(Dataset entries)

"""

-- ==== Sys2Proof/Machine/Step.lean ====
section
/-! DEFINITION. One step of the module: what moves next (log 1), and its effect. -/

namespace Sys2Proof.Machine

/-- One step: an aim with nothing to execute gives its state; an instruction executes, and the state after it is what its act
makes of it. A step that stops says why. -/
noncomputable def step (s : State) : Host.Outcome State Fault Refusal :=
  match s.aim with
  | .pass t => .next t
  | .go turn i t =>
    match exec i t with
    | .next u => .next (State.after turn t u)
    | .fault f => .fault f
    | .refused r => .refused r

/-- A state with an instruction stored where the next step fetches (log 6). -/
def State.withFetchWord (s : State) (nbits w : Nat) : State := s.placeWord nbits w

end Sys2Proof.Machine
end

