/-- R26, R209, R219, R247: an access is complete for its thread: a performed load fills its destination and leaves the
outstanding list, a store is acknowledged, and a remote access adds 8 to the semaphore its E names. R233, R234: the word that a
scalar load gives its register: the bytes read, extended by their sign or by zeros. R247, R322, R324: RSEM on the exchange
plane: injected from slot 16 of a tide on, it adds its amount at the target and is answered, and the answer completes it. -/
def Obligations.AccessCompletes : Prop :=
  ((∀ (s : State) (id : Nat) (o : Out) (x : Access),
      s.out id = some o → o.work = .access x → x.allDone = true →
      (x.op.isStore = false → x.remote = false → s.isLate o = false →
        exec (.resultFill id) s = .next (s.fillOut o (x.results o.old) Flags.none))
      ∧ (x.op.isStore = true → x.remote = false → exec (.storeAcknowledge id) s = .next (s.dropOut id))
      ∧ (x.remote = true → s.isLate o = false → (∀ p ∈ x.parts, s.crossed p.since x.die (dieOf o.core) = true) →
        (x.sem = none → exec (.remoteComplete id) s = .next (s.fillOut o (x.results o.old) Flags.none))
        ∧ ∀ k, x.sem = some k →
          exec (.remoteComplete id) s = .next ((s.fillOut o (x.results o.old) Flags.none).addSem o.core o.lea k 8)))
    ∧ (∀ (s : State) (id due : Nat) (o : Out) (vals : List PWord) (fl : Option Flags),
      s.out id = some o → o.work = .compute vals fl due → s.isLate o = false →
      (due ≤ s.cycle o.core → exec (.resultFill id) s = .next (s.fillOut o vals (fl.getD Flags.none)))
      ∧ (s.cycle o.core < due → exec (.resultFill id) s = .next s)))
  ∧ (∀ (x : Access) (p : Part) (old : PWord), x.parts = [p] → p.size ∈ [1, 2, 4, 8] → p.res < 256 ^ p.size →
      (x.op = .load false → ∃ w : Word, x.results [old] = [⟨w, p.bad⟩] ∧ w.toNat = p.res)
      ∧ (x.op = .load true → ∃ w : Word, x.results [old] = [⟨w, p.bad⟩]
          ∧ w.toInt = if 2 * p.res < 256 ^ p.size then (p.res : Int) else (p.res : Int) - 256 ^ p.size))
  ∧ (∀ (s : State) (id : Nat) (m : Mail), s.mailOf id = some m →
      (m.sent = none → s.exchangeOpen m.lea m.src m.dst = true → s.inExchangeQueue m = true →
          (∀ e ∈ s.mail, e.src = m.src → e.lea = m.lea → e.sent ≠ some s.now) →
          s.mailMayGo m = true → exec (.exchangeInject id) s =
        .next { s with mail := s.mail.map (fun e => if e.id = id then { e with sent := some s.now } else e) })
      ∧ (s.tideSlot < 16 → exec (.exchangeInject id) s = .next s)
      ∧ (∀ k n t, m.msg = .rsem k n → m.sent = some t → s.dieUp (dieOf m.dst) = true →
        exec (.rsemArrive id) s = .next (if s.crossed t (dieOf m.src) (dieOf m.dst) then
          (s.addSem m.dst m.lea k n).answer m (.rsemAck id) else s))
      ∧ (∀ o t, s.out id = some o → o.work = .rsem → m.msg = .rsemAck id → m.sent = some t →
          s.crossed t (dieOf m.src) (dieOf m.dst) = true →
        exec (.remoteComplete id) s = .next ((s.dropMail id).dropOut id)))
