-- ==== Sys2Proof/Tests/Slice0.lean ====
section
/-! SUPPORT. Tests: words from the spec's encodings, an ill-formed term for each check, small steps, and states that meet the
hypotheses of the statements. -/

set_option maxRecDepth 100000
set_option exponentiation.threshold 4096

namespace Sys2Proof.Tests
open Sys2Proof Sys2Proof.Machine

/-! ## Words of the table, each field at a value of its own -/

/-- ADD to SHL. -/
theorem test_words_01 : [(32, 0x001E9B83, (.add 15 9 23 : Instr)),
    (32, 0x007B3A83, .sub 29 19 21),
    (32, 0x00BF5583, .mul 31 21 11),
    (32, 0x00F2D583, .mulh 25 13 11),
    (32, 0x010E7583, .mulhu 7 7 11),
    (32, 0x59763183, .div 11 27 3 3),
    (32, 0x599FBE83, .divu 11 15 27 29),
    (32, 0x69F35183, .rem 13 25 21 3),
    (32, 0x6A2E1983, .remu 13 23 1 19),
    (32, 0x025F9F83, .and 15 25 31),
    (32, 0x029B7883, .or 13 23 17),
    (32, 0x02DE5583, .xor 15 5 11),
    (32, 0x0326F483, .andn 19 15 9),
    (32, 0x0342D083, .orn 1 13 1),
    (32, 0x03A77383, .shl 19 23 7)].all (fun p =>
    decodeTableWord p.1 p.2.1 == some p.2.2) = true := by decide

/-- SHR to CTZ. -/
theorem test_words_02 : [(32, 0x03C65083, (.shr 3 5 1 : Instr)),
    (32, 0x04331283, .sra 25 17 5),
    (32, 0x044B5383, .ror 5 21 7),
    (32, 0x04A35D83, .min 17 21 27),
    (32, 0x04EB3B83, .max 21 19 23),
    (32, 0x051B3683, .minu 13 19 13),
    (32, 0x056BD883, .maxu 21 29 17),
    (32, 0x05B31A83, .cmpeq 25 17 21),
    (32, 0x05DE9283, .cmplt 15 9 5),
    (32, 0x061A7783, .cmpltu 13 7 15),
    (32, 0x2E5A1C83, .sel 5 13 1 25),
    (32, 0x069E7483, .extr 15 7 9),
    (32, 0x06D63083, .insb 11 3 1),
    (32, 0x07013883, .clz 19 17),
    (32, 0x07027083, .ctz 7 1)].all (fun p =>
    decodeTableWord p.1 p.2.1 == some p.2.2) = true := by decide

/-- POPC to LDL. -/
theorem test_words_03 : [(32, 0x07049183, (.popc 9 3 : Instr)),
    (32, 0x0707B083, .brev 27 1),
    (32, 0x07083883, .bswap 3 17),
    (32, 0x7530BF87, .addi 1875 11 31),
    (32, 0xA3A2DF87, .movi 83789 31),
    (32, 0x00B53787, .shli 11 19 15),
    (32, 0x00D7B587, .shri 13 27 11),
    (32, 0x0299D987, .srai 41 29 19),
    (32, 0xAF9BBC87, .cmpi 5 249 27 25),
    (32, 0x2920DE8B, .lih 21069 29),
    (32, 0x2BD2F18B, .lea 1 189 15 3),
    (32, 0xBB34FC8B, .mapr 5 435 15 25),
    (32, 0x1FF77D8B, .addpc 16375 27),
    (32, 0x0008F18B, .sgrd 1 7 3),
    (32, 0x4C53799B, .ldl 1335 1 19)].all (fun p =>
    decodeTableWord p.1 p.2.1 == some p.2.2) = true := by decide

/-- BEQ to CALL. -/
theorem test_words_04 : [(32, 0xFAD1B8AF, (.beq 4013 27 17 : Instr)),
    (32, 0xE992D7AF, .bne 3737 13 15),
    (32, 0x01957DAF, .blt 25 23 27),
    (32, 0xAF7614AF, .bge 2807 1 9),
    (32, 0xFF58F5AF, .bltu 4085 15 11),
    (32, 0xFD1A96AF, .bgeu 4049 9 13),
    (32, 0xD73C00AF, .bz 3443 1),
    (32, 0xE1FE0CAF, .bnz 3615 25),
    (32, 0x54415033, .br 345109),
    (32, 0x002EF0B3, .callr 23 15),
    (32, 0x00000133, .ret),
    (32, 0x002601B3, .jmp 19),
    (32, 0xDD760233, .loop 885 27),
    (32, 0x000002B3, .nop),
    (32, 0xE68B1AB3, .call 944305 21)].all (fun p =>
    decodeTableWord p.1 p.2.1 == some p.2.2) = true := by decide

/-- LDD_16 to HRET. -/
theorem test_words_05 : [(16, 0x3DBC, (.ldd16 none 1 13 5 7 : Instr)),
    (16, 0x572C, .std16 none 1 7 1 3),
    (16, 0x6DA8, .addiMove16 13 21),
    (16, 0x1735, .addi16 23 13),
    (16, 0x35D5, .movi16 21 53),
    (16, 0x4FDD, .shli16 15 55),
    (16, 0x79CD, .shri16 25 51),
    (16, 0x8125, .add16 1 9),
    (16, 0xA775, .sub16 7 29),
    (16, 0xC73D, .and16 7 15),
    (16, 0xE745, .or16 7 17),
    (16, 0x3506, .bz16 21 1),
    (16, 0x5926, .bnz16 25 9),
    (16, 0x7C56, .br16 1813),
    (16, 0x8002, .hret)].all (fun p =>
    decodeTableWord p.1 p.2.1 == some p.2.2) = true := by decide

/-- RET_16 to FCMPEQ. -/
theorem test_words_06 : [(16, 0xA002, (.ret16 : Instr)),
    (16, 0xC002, .nop16),
    (32, 0x701A348F, .fadd 0 7 13 3 9),
    (32, 0xD063D88F, .fsub 1 5 17 29 17),
    (32, 0xD092B88F, .fmul 1 5 9 11 17),
    (32, 0x70D0E20F, .fma 0 7 8 14 4),
    (32, 0xD103D18F, .fms 1 5 1 29 3),
    (32, 0x416EF90F, .fnma 0 4 23 15 18),
    (32, 0xB996358F, .fdiv 1 7 11 3 11),
    (32, 0xB9C0FF8F, .fsqrt 1 7 15 31),
    (32, 0xF2007F8F, .frsqe 1 7 7 31),
    (32, 0x6240098F, .frcpe 0 6 0 19),
    (32, 0x8283918F, .fmin 1 1 25 3),
    (32, 0x82D2148F, .fmax 1 9 1 9),
    (32, 0x8317988F, .fcmpeq 1 11 25 17)].all (fun p =>
    decodeTableWord p.1 p.2.1 == some p.2.2) = true := by decide
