-- ==== Sys2Proof/Config.lean ====
section
/-! DEFINITION. What an implementation of UBX-CORE fixes: its two parameters (spec/00_scope.md R6, R8) and the constants the
source fixes (R7, R9). There is no opaque free value: every open value of this hardware is a draw of the environment and
stands in State (log 2). -/

namespace Sys2Proof

/-- The two parameters of an implementation. R6: `0 <= MAX_PAYLOAD <= 65535`. R8 and spec/60_exceptions.md R162:
`CLOCK_W >= 13`. Both bounds are carried with the data. -/
structure Config where
  /-- MAX_PAYLOAD: the largest payload the parser accepts, and the capacity of PBUF (R6). -/
  maxPayload : Nat
  /-- CLOCK_W: the width in bits of a `Now()` value (R8). -/
  clockW : Nat
  maxPayload_le : maxPayload ≤ 65535
  clockW_ge : 13 ≤ clockW
  deriving DecidableEq, Repr

/-- The reference values of R6 and R8 (256 and 32), which spec/95_test_vectors.md uses (log 3, DESIGN CHOICE for
reset only: every statement ranges over every Config). -/
def Config.reference : Config := ⟨256, 32, by decide, by decide⟩

/-- TIMEOUT_MS (R7). -/
def timeoutMs : Nat := 5000

/-- HDR1 (R9). -/
def hdr1 : Byte := 0xB5#8

/-- HDR2 (R9). -/
def hdr2 : Byte := 0x62#8

/-- The missing-extension sentinel "N/A", bytes 4E 2F 41 (R9, log 21). -/
def notAvailable : List Byte := [0x4E#8, 0x2F#8, 0x41#8]

end Sys2Proof
end

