-- ==== Sys2Proof/Laws/Parser.lean ====
section
/-! SUPPORT. What the handlers, DISPATCH, one parser step and a pump can do (spec/44_dispatch.md R135 to R144, spec/41_frame_parser.md
R87 to R100), said once: a frame (`PumpFrame`) and what they keep of the invariant (`BufferInv`). -/

namespace Sys2Proof.Machine

/-! ### The frame of a pump -/

/-- What running the parser, the handlers and the observer leaves unchanged, and what it only appends to. -/
structure PumpFrame (s t : State) : Prop where
  cfg : t.cfg = s.cfg
  eState : t.eState = s.eState
  bound : t.bound = s.bound
  waitT0 : t.waitT0 = s.waitT0
  wait : t.wait = s.wait
  pumps : t.pumps = s.pumps
  hostQ : t.hostQ = s.hostQ
  opLatch : t.opLatch = s.opLatch
  inNotify : t.inNotify = s.inNotify ∨ t.inNotify = false
  pending : t.pending = s.pending ∨ t.pending = .none
  clk : s.clk ≤ t.clk
  silentClock : s.ticks = [] → t.ticks = [] ∧ t.clk = s.clk
  tx : s.tx <+: t.tx
  notes : s.notes <+: t.notes
  responses : s.responses <+: t.responses
  events : s.events <+: t.events

namespace PumpFrame

theorem refl (s : State) : PumpFrame s s := by
  constructor <;> first | rfl | exact .inl rfl | exact fun h => ⟨h, rfl⟩

theorem trans {s t u : State} (h : PumpFrame s t) (k : PumpFrame t u) : PumpFrame s u where
  cfg := k.cfg.trans h.cfg
  eState := k.eState.trans h.eState
  bound := k.bound.trans h.bound
  waitT0 := k.waitT0.trans h.waitT0
  wait := k.wait.trans h.wait
  pumps := k.pumps.trans h.pumps
  hostQ := k.hostQ.trans h.hostQ
  opLatch := k.opLatch.trans h.opLatch
  inNotify := by
    rcases k.inNotify with e | e
    · rw [e]; exact h.inNotify
    · exact .inr e
  pending := by
    rcases k.pending with e | e
    · rw [e]; exact h.pending
    · exact .inr e
  clk := Nat.le_trans h.clk k.clk
  silentClock := fun e => by
    obtain ⟨h1, h2⟩ := h.silentClock e
    obtain ⟨k1, k2⟩ := k.silentClock h1
    exact ⟨k1, k2.trans h2⟩
  tx := h.tx.trans k.tx
  notes := h.notes.trans k.notes
  responses := h.responses.trans k.responses
  events := h.events.trans k.events

/-- Parser registers and RX are free to change. -/
theorem setParser (s : State) (p : Parser) : PumpFrame s (s.setParser p) := by
  constructor <;> first | rfl | exact .inl rfl | exact fun h => ⟨h, rfl⟩

theorem memWrite (off : Nat) (b : Byte) (s : State) : PumpFrame s (s.memWrite off b) := by
  constructor <;> first | rfl | exact .inl rfl | exact fun h => ⟨h, rfl⟩

theorem setRx (s : State) (r : List Byte) : PumpFrame s { s with rx := r } := by
  constructor <;> first | rfl | exact .inl rfl | exact fun h => ⟨h, rfl⟩

theorem raise (e : Event) (s : State) : PumpFrame s (s.raise e) := by
  constructor <;> first | rfl | exact .inl rfl | exact fun h => ⟨h, rfl⟩ | exact List.prefix_append _ _

theorem tick (s : State) : PumpFrame s s.tick := by
  constructor <;> first
    | rfl | exact .inl rfl | exact Nat.le_add_right _ _ | exact fun h => by simp [h]

end PumpFrame

/-! ### Handlers and Notify -/

/-- Everything HANDLE can do (R136 to R142). -/
theorem handle_frame (s : State) :
    PumpFrame s (handle s) ∧ (handle s).parser = s.parser ∧ (handle s).rx = s.rx ∧ (handle s).obs = s.obs ∧
      (handle s).policy = s.policy ∧ (handle s).inNotify = s.inNotify ∧ (handle s).obsScript = s.obsScript := by
  unfold handle
  split
  case h_1 => exact ⟨by constructor <;> first | rfl | exact .inl rfl | exact .inr rfl | exact fun h => ⟨h, rfl⟩,
    rfl, rfl, rfl, rfl, rfl, rfl⟩
  case h_2 => exact ⟨by constructor <;> first | rfl | exact .inl rfl | exact .inr rfl | exact fun h => ⟨h, rfl⟩,
    rfl, rfl, rfl, rfl, rfl, rfl⟩
  case h_3 => exact ⟨by constructor <;> first | rfl | exact .inl rfl | exact .inr rfl | exact fun h => ⟨h, rfl⟩,
    rfl, rfl, rfl, rfl, rfl, rfl⟩
  case h_4 =>
    unfold handleNavStatus
    split
    · exact ⟨by constructor <;> first
        | rfl | exact .inl rfl | exact Nat.le_add_right _ _ | exact fun h => by simp [h], rfl, rfl, rfl, rfl, rfl, rfl⟩
    · exact ⟨.refl s, rfl, rfl, rfl, rfl, rfl, rfl⟩
  case h_5 =>
    unfold handleNavTimeutc
    split
    · exact ⟨by constructor <;> first
        | rfl | exact .inl rfl | exact Nat.le_add_right _ _ | exact fun h => by simp [h], rfl, rfl, rfl, rfl, rfl, rfl⟩
    · exact ⟨.refl s, rfl, rfl, rfl, rfl, rfl, rfl⟩
  case h_6 => exact ⟨.refl s, rfl, rfl, rfl, rfl, rfl, rfl⟩

/-- What Notify leaves of the rest of the state (R144). -/
theorem notify_frame (s : State) :
    PumpFrame s (notify s) ∧ (notify s).parser = s.parser ∧ (notify s).rx = s.rx ∧ (notify s).pending = s.pending ∧
      (notify s).ver = s.ver ∧ (notify s).tu = s.tu ∧ (notify s).st = s.st := by
  rcases notify_cases s with ⟨-, h⟩ | ⟨o, u, -, hu, h⟩
  · rw [h]; exact ⟨.refl s, rfl, rfl, rfl, rfl, rfl, rfl⟩
  · rw [h]
    refine ⟨?_, hu.parser, hu.rx, hu.pending, hu.ver, hu.tu, hu.st⟩
    constructor
    case cfg => exact hu.cfg
    case eState => exact hu.eState
    case bound => exact hu.bound
    case waitT0 => exact hu.waitT0
    case wait => exact hu.wait
    case pumps => exact hu.pumps
    case hostQ => exact hu.hostQ
    case opLatch => exact hu.opLatch
    case inNotify => exact .inr rfl
    case pending => exact .inl hu.pending
    case clk => exact Nat.le_of_eq hu.clk.symm
    case silentClock => exact fun e => ⟨hu.ticks.trans e, hu.clk⟩
    case tx => exact hu.tx
    case notes => show s.notes <+: u.notes; rw [hu.notes]; exact List.prefix_append _ _
    case responses => exact hu.responses
    case events => exact hu.events

/-- Everything DISPATCH can do to the rest of the state (R135). -/
theorem dispatchFrame_frame (s : State) :
    PumpFrame s (dispatchFrame s) ∧ (dispatchFrame s).parser = s.parser ∧ (dispatchFrame s).rx = s.rx := by
  obtain ⟨h1, h2, h3, -⟩ := handle_frame s
  obtain ⟨k1, k2, k3, -⟩ := notify_frame (handle s)
  exact ⟨h1.trans k1, k2.trans h2, k3.trans h3⟩

/-! ### Parser steps -/

/-- Everything a parser step can do to the rest of the state (R88). -/
theorem parserStep_frame (b : Byte) (s : State) :
    PumpFrame s (parserStep b s) ∧ (parserStep b s).rx = s.rx := by
  unfold parserStep
  split
  case h_1 => unfold stepWaitHeader1; split <;> exact ⟨by first | exact .setParser .. | exact .raise .., rfl⟩
  case h_2 =>
    unfold stepWaitHeader2
    split
    · exact ⟨.setParser .., rfl⟩
    · exact ⟨(PumpFrame.raise ..).trans (.setParser ..), rfl⟩
  case h_3 => exact ⟨.setParser .., rfl⟩
  case h_4 => exact ⟨.setParser .., rfl⟩
  case h_5 => exact ⟨.setParser .., rfl⟩
  case h_6 =>
    unfold stepLenHigh
    dsimp only
    split
    · exact ⟨(PumpFrame.raise ..).trans (.setParser ..), rfl⟩
    · split <;> exact ⟨.setParser .., rfl⟩
  case h_7 =>
    unfold stepPayload
    dsimp only
    split <;> exact ⟨(PumpFrame.memWrite ..).trans (.setParser ..), rfl⟩
  case h_8 => exact ⟨.setParser .., rfl⟩
  case h_9 =>
    unfold stepChecksumB finishFrame
    dsimp only
    split
    · obtain ⟨h1, -, h3⟩ := dispatchFrame_frame (s.setParser { s.parser with ckB := b })
      exact ⟨((PumpFrame.setParser ..).trans h1).trans (.setParser ..), h3⟩
    · exact ⟨((PumpFrame.setParser ..).trans (.raise ..)).trans (.setParser ..), rfl⟩

/-! ### FEED -/

/-- FEED with nothing to read. -/
theorem feed_nil {n : Nat} {s : State} (h : s.rx = []) : feed n s = s := by
  cases n <;> simp [feed, h]

/-- One turn of FEED. -/
theorem feed_cons {n : Nat} {s : State} {b : Byte} {rest : List Byte} (h : s.rx = b :: rest) :
    feed (n + 1) s = feed n (parserStep b { s with rx := rest }) := by
  simp [feed, h]

/-- FEED of a sum: a stream split across two FEEDs is consumed as if in one (R87). -/
theorem feed_add (a b : Nat) (s : State) : feed (a + b) s = feed b (feed a s) := by
  induction a generalizing s with
  | zero => simp [feed]
  | succ a ih =>
    rw [Nat.add_right_comm]
    rcases hr : s.rx with _ | ⟨c, rest⟩
    · rw [feed_nil hr, feed_nil hr, feed_nil hr]
    · rw [feed_cons hr, feed_cons hr, ih]

/-- Everything FEED can do: it consumes exactly n bytes, or all there are. -/
theorem feed_frame (n : Nat) (s : State) : PumpFrame s (feed n s) ∧ (feed n s).rx = s.rx.drop n := by
  induction n generalizing s with
  | zero => exact ⟨.refl s, rfl⟩
  | succ n ih =>
    rcases hr : s.rx with _ | ⟨b, rest⟩
    · rw [feed_nil hr]; exact ⟨.refl s, by simp [hr]⟩
    · rw [feed_cons hr]
      obtain ⟨h1, h2⟩ := parserStep_frame b { s with rx := rest }
      obtain ⟨k1, k2⟩ := ih (parserStep b { s with rx := rest })
      exact ⟨((PumpFrame.setRx s rest).trans h1).trans k1, by rw [k2, h2]; rfl⟩

/-- Everything a pump can do after the environment has acted: it consumes all of RX. -/
theorem pump_frame (s : State) : PumpFrame s.rxArrive (pump s) ∧ (pump s).rx = [] := by
  obtain ⟨h1, h2⟩ := feed_frame s.rxArrive.rx.length s.rxArrive
  exact ⟨h1, by rw [pump, h2]; exact List.drop_length⟩

/-! ### R20's bound -/

/-- Every parser step keeps the bound of spec/10_state.md R20, whatever the buffer holds. -/
theorem parserStep_inBounds {b : Byte} {s : State} (h : s.parserInBounds = true) : (parserStep b s).parserInBounds = true := by
  have hB := h
  unfold parserStep
  split
  case h_1 => unfold stepWaitHeader1; split; exacts [rfl, h]
  case h_2 => unfold stepWaitHeader2; split; exacts [rfl, rfl]
  case h_3 => rfl
  case h_4 => rfl
  case h_5 => rfl
  case h_6 =>
    unfold stepLenHigh
    dsimp only
    split
    · rfl
    · rename_i hmax
      split
      · exact decide_eq_true (Nat.le_of_not_lt hmax)
      · rename_i hz
        have : (wordOfBytes b (loByte s.parser.len)).toNat ≠ 0 := fun e => hz (BitVec.eq_of_toNat_eq (by simpa using e))
        simp only [State.parserInBounds, State.setParser_parser, State.setParser_cfg, Bool.and_eq_true]
        exact ⟨decide_eq_true (Nat.pos_of_ne_zero this), decide_eq_true (Nat.le_of_not_lt hmax)⟩
  case h_7 hst =>
    simp only [State.parserInBounds, hst, Bool.and_eq_true, decide_eq_true_eq] at hB
    unfold stepPayload
    dsimp only
    split
    · exact decide_eq_true hB.2
    · rename_i hne
      have hlt := s.parser.len.isLt
      have hne' : (s.parser.idx + 1#16).toNat ≠ s.parser.len.toNat := fun e => hne (BitVec.eq_of_toNat_eq e)
      simp only [State.parserInBounds, State.setParser_parser, State.memWrite_parser, hst, Bool.and_eq_true,
        decide_eq_true_eq, State.setParser_cfg, State.memWrite_cfg]
      rw [BitVec.toNat_add] at hne' ⊢
      simp only [BitVec.toNat_ofNat] at hne' ⊢
      omega
  case h_8 hst =>
    simp only [State.parserInBounds, hst] at hB
    exact hB
  case h_9 hst =>
    unfold stepChecksumB finishFrame
    dsimp only
    split <;> rfl

/-- FEED keeps it. -/
theorem feed_inBounds {n : Nat} {s : State} (h : s.parserInBounds = true) : (feed n s).parserInBounds = true := by
  induction n generalizing s with
  | zero => exact h
  | succ n ih =>
    rcases hr : s.rx with _ | ⟨b, rest⟩
    · rw [feed_nil hr]; exact h
    · rw [feed_cons hr]; exact ih (parserStep_inBounds h)

/-- A pump keeps it. -/
theorem pump_inBounds {s : State} (h : s.parserInBounds = true) : (pump s).parserInBounds = true := feed_inBounds h

/-! ### What a pump keeps of the invariant -/

/-- The part of the invariant that the parser and the handlers touch. -/
structure BufferInv (s : State) : Prop where
  pbufCanonical : Memory.wf s.parser.pbuf = true
  pbufInside : ∀ c ∈ s.parser.pbuf, c.1 < s.cfg.maxPayload
  inBounds : s.parserInBounds = true
  tuTimeWidth : s.tu.time < 2 ^ s.cfg.clockW
  stTimeWidth : s.st.time < 2 ^ s.cfg.clockW
  swString : storedString 30 s.ver.sw
  hwString : storedString 10 s.ver.hw
  ext0String : storedString 30 s.ver.ext0
  ext1String : storedString 30 s.ver.ext1
  ext2String : storedString 30 s.ver.ext2
  ext3String : storedString 30 s.ver.ext3

/-- `string` stops at the window's end and at a zero byte (spec/42_codec.md R109). -/
theorem string_stored (s : State) (off n : Nat) : storedString n (s.string off n) := by
  induction n generalizing off with
  | zero => simp [State.string, storedString]
  | succ n ih =>
    obtain ⟨h1, h2⟩ := ih (off + 1)
    unfold State.string
    dsimp only
    split
    · split
      · simp [storedString]
      · rename_i hc
        refine ⟨by simpa using h1, fun b hb => ?_⟩
        rcases List.mem_cons.mp hb with rfl | hb
        · exact hc
        · exact h2 b hb
    · simp [storedString]

theorem extension_stored (s : State) (k : Nat) : storedString 30 (s.extension k) := by
  unfold State.extension
  split
  · exact string_stored ..
  · exact ⟨by decide, by decide⟩

theorem now_lt (s : State) : s.now < 2 ^ s.cfg.clockW := Nat.mod_lt _ (Nat.two_pow_pos _)

/-- The handlers keep it (R137 to R142). -/
theorem handle_bufferInv {s : State} (h : BufferInv s) : BufferInv (handle s) := by
  unfold handle
  split
  case h_1 => exact ⟨h.1, h.2, h.3, h.4, h.5, h.6, h.7, h.8, h.9, h.10, h.11⟩
  case h_2 => exact ⟨h.1, h.2, h.3, h.4, h.5, h.6, h.7, h.8, h.9, h.10, h.11⟩
  case h_3 => exact ⟨h.1, h.2, h.3, h.4, h.5, string_stored .., string_stored .., extension_stored .., extension_stored ..,
    extension_stored .., extension_stored ..⟩
  case h_4 =>
    unfold handleNavStatus
    split
    · exact ⟨h.1, h.2, h.3, h.4, now_lt s.tick, h.6, h.7, h.8, h.9, h.10, h.11⟩
    · exact h
  case h_5 =>
    unfold handleNavTimeutc
    split
    · exact ⟨h.1, h.2, h.3, now_lt s.tick, h.5, h.6, h.7, h.8, h.9, h.10, h.11⟩
    · exact h
  case h_6 => exact h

"""

Copy out each line of the records where the string "opLatch" appears.

◆ SOLUTION BELOW ◆
  opLatch : t.opLatch = s.opLatch
  opLatch := k.opLatch.trans h.opLatch
    case opLatch => exact hu.opLatch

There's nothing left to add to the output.